> [WHAT THE TASK REQUIRES]:
Reproduce the data exactly, leaving nothing out.

★ ★ ★ ★ ★ ★ ★

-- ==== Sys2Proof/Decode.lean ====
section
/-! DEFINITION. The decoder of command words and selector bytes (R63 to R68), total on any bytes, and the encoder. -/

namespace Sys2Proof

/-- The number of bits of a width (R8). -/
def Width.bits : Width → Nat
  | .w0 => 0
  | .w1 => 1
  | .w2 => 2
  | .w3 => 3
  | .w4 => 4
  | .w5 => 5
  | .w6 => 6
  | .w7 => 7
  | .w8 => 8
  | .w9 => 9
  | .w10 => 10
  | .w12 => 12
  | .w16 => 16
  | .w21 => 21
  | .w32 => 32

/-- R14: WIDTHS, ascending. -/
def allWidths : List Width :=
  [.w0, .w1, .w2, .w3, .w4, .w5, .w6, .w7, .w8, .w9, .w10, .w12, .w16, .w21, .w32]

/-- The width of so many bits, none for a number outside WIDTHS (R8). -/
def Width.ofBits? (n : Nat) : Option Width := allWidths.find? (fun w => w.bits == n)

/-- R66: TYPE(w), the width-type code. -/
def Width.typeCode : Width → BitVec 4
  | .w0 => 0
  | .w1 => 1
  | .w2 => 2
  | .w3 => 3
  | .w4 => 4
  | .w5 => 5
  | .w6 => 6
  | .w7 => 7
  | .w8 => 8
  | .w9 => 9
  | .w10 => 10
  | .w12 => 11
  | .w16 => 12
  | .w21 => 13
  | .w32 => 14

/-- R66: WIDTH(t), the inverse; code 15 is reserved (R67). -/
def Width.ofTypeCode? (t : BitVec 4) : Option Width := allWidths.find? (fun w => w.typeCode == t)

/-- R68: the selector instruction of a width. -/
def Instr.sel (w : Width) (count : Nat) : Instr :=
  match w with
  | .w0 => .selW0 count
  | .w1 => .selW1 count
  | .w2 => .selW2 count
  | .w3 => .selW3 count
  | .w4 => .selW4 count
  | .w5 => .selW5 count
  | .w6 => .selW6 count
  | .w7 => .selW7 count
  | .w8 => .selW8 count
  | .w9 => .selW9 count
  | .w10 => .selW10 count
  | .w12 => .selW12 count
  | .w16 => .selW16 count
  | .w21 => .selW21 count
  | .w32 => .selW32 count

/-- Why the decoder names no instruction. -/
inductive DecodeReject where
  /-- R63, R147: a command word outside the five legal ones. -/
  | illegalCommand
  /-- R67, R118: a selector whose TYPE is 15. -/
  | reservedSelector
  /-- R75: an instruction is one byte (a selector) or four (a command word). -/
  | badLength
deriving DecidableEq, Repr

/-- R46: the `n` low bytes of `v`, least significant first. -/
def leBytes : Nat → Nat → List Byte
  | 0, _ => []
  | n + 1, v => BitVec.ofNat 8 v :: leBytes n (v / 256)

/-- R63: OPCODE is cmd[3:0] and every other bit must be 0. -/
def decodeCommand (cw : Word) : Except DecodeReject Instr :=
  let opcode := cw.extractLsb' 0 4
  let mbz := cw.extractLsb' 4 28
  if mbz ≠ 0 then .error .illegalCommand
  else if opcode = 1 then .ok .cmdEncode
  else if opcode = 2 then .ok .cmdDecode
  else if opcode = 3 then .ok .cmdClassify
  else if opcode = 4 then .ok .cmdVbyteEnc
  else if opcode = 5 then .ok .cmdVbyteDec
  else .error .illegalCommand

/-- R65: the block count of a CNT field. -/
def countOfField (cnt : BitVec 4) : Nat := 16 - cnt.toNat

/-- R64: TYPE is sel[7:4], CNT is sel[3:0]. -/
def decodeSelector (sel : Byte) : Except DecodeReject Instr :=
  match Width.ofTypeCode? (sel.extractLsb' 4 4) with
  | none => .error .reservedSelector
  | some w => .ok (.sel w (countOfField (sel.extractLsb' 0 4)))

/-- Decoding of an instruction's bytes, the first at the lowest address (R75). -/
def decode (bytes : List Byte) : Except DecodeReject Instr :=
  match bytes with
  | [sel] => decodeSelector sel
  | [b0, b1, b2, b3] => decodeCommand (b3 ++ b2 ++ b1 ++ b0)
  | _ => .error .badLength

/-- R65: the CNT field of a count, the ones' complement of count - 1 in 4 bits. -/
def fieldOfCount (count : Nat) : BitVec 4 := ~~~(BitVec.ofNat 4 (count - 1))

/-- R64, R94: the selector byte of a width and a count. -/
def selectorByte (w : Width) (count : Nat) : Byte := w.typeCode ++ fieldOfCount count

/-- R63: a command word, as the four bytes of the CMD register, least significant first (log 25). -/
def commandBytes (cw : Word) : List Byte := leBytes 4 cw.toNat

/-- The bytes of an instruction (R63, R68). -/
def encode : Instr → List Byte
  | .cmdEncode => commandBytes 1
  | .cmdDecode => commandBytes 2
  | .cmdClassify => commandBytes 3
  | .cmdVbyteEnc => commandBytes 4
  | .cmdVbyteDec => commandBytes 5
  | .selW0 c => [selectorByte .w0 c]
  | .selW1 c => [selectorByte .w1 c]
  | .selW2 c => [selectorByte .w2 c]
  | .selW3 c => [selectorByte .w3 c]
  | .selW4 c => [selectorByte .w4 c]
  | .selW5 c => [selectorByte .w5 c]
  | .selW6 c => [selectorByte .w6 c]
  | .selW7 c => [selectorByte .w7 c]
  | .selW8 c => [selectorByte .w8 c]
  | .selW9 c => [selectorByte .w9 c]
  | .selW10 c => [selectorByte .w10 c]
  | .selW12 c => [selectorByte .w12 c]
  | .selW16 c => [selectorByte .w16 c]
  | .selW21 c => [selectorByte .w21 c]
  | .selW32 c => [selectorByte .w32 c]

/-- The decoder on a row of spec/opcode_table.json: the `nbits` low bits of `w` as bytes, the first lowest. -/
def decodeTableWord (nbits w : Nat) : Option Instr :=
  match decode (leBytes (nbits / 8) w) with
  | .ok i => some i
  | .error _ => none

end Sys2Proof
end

★ ★ ★ ★ ★ ★ ★

> [OUTPUT]:
-- ==== Sys2Proof/Decode.lean ====
section
/-! DEFINITION. The decoder of command words and selector bytes (R63 to R68), total on any bytes, and the encoder. -/

namespace Sys2Proof

/-- The number of bits of a width (R8). -/
def Width.bits : Width → Nat
  | .w0 => 0
  | .w1 => 1
  | .w2 => 2
  | .w3 => 3
  | .w4 => 4
  | .w5 => 5
  | .w6 => 6
  | .w7 => 7
  | .w8 => 8
  | .w9 => 9
  | .w10 => 10
  | .w12 => 12
  | .w16 => 16
  | .w21 => 21
  | .w32 => 32

/-- R14: WIDTHS, ascending. -/
def allWidths : List Width :=
  [.w0, .w1, .w2, .w3, .w4, .w5, .w6, .w7, .w8, .w9, .w10, .w12, .w16, .w21, .w32]

/-- The width of so many bits, none for a number outside WIDTHS (R8). -/
def Width.ofBits? (n : Nat) : Option Width := allWidths.find? (fun w => w.bits == n)

/-- R66: TYPE(w), the width-type code. -/
def Width.typeCode : Width → BitVec 4
  | .w0 => 0
  | .w1 => 1
  | .w2 => 2
  | .w3 => 3
  | .w4 => 4
  | .w5 => 5
  | .w6 => 6
  | .w7 => 7
  | .w8 => 8
  | .w9 => 9
  | .w10 => 10
  | .w12 => 11
  | .w16 => 12
  | .w21 => 13
  | .w32 => 14

/-- R66: WIDTH(t), the inverse; code 15 is reserved (R67). -/
def Width.ofTypeCode? (t : BitVec 4) : Option Width := allWidths.find? (fun w => w.typeCode == t)

/-- R68: the selector instruction of a width. -/
def Instr.sel (w : Width) (count : Nat) : Instr :=
  match w with
  | .w0 => .selW0 count
  | .w1 => .selW1 count
  | .w2 => .selW2 count
  | .w3 => .selW3 count
  | .w4 => .selW4 count
  | .w5 => .selW5 count
  | .w6 => .selW6 count
  | .w7 => .selW7 count
  | .w8 => .selW8 count
  | .w9 => .selW9 count
  | .w10 => .selW10 count
  | .w12 => .selW12 count
  | .w16 => .selW16 count
  | .w21 => .selW21 count
  | .w32 => .selW32 count

/-- Why the decoder names no instruction. -/
inductive DecodeReject where
  /-- R63, R147: a command word outside the five legal ones. -/
  | illegalCommand
  /-- R67, R118: a selector whose TYPE is 15. -/
  | reservedSelector
  /-- R75: an instruction is one byte (a selector) or four (a command word). -/
  | badLength
deriving DecidableEq, Repr

/-- R46: the `n` low bytes of `v`, least significant first. -/
def leBytes : Nat → Nat → List Byte
  | 0, _ => []
  | n + 1, v => BitVec.ofNat 8 v :: leBytes n (v / 256)

/-- R63: OPCODE is cmd[3:0] and every other bit must be 0. -/
def decodeCommand (cw : Word) : Except DecodeReject Instr :=
  let opcode := cw.extractLsb' 0 4
  let mbz := cw.extractLsb' 4 28
  if mbz ≠ 0 then .error .illegalCommand
  else if opcode = 1 then .ok .cmdEncode
  else if opcode = 2 then .ok .cmdDecode
  else if opcode = 3 then .ok .cmdClassify
  else if opcode = 4 then .ok .cmdVbyteEnc
  else if opcode = 5 then .ok .cmdVbyteDec
  else .error .illegalCommand

/-- R65: the block count of a CNT field. -/
def countOfField (cnt : BitVec 4) : Nat := 16 - cnt.toNat

/-- R64: TYPE is sel[7:4], CNT is sel[3:0]. -/
def decodeSelector (sel : Byte) : Except DecodeReject Instr :=
  match Width.ofTypeCode? (sel.extractLsb' 4 4) with
  | none => .error .reservedSelector
  | some w => .ok (.sel w (countOfField (sel.extractLsb' 0 4)))

/-- Decoding of an instruction's bytes, the first at the lowest address (R75). -/
def decode (bytes : List Byte) : Except DecodeReject Instr :=
  match bytes with
  | [sel] => decodeSelector sel
  | [b0, b1, b2, b3] => decodeCommand (b3 ++ b2 ++ b1 ++ b0)
  | _ => .error .badLength

/-- R65: the CNT field of a count, the ones' complement of count - 1 in 4 bits. -/
def fieldOfCount (count : Nat) : BitVec 4 := ~~~(BitVec.ofNat 4 (count - 1))

/-- R64, R94: the selector byte of a width and a count. -/
def selectorByte (w : Width) (count : Nat) : Byte := w.typeCode ++ fieldOfCount count

/-- R63: a command word, as the four bytes of the CMD register, least significant first (log 25). -/
def commandBytes (cw : Word) : List Byte := leBytes 4 cw.toNat

/-- The bytes of an instruction (R63, R68). -/
def encode : Instr → List Byte
  | .cmdEncode => commandBytes 1
  | .cmdDecode => commandBytes 2
  | .cmdClassify => commandBytes 3
  | .cmdVbyteEnc => commandBytes 4
  | .cmdVbyteDec => commandBytes 5
  | .selW0 c => [selectorByte .w0 c]
  | .selW1 c => [selectorByte .w1 c]
  | .selW2 c => [selectorByte .w2 c]
  | .selW3 c => [selectorByte .w3 c]
  | .selW4 c => [selectorByte .w4 c]
  | .selW5 c => [selectorByte .w5 c]
  | .selW6 c => [selectorByte .w6 c]
  | .selW7 c => [selectorByte .w7 c]
  | .selW8 c => [selectorByte .w8 c]
  | .selW9 c => [selectorByte .w9 c]
  | .selW10 c => [selectorByte .w10 c]
  | .selW12 c => [selectorByte .w12 c]
  | .selW16 c => [selectorByte .w16 c]
  | .selW21 c => [selectorByte .w21 c]
  | .selW32 c => [selectorByte .w32 c]

/-- The decoder on a row of spec/opcode_table.json: the `nbits` low bits of `w` as bytes, the first lowest. -/
def decodeTableWord (nbits w : Nat) : Option Instr :=
  match decode (leBytes (nbits / 8) w) with
  | .ok i => some i
  | .error _ => none

end Sys2Proof
end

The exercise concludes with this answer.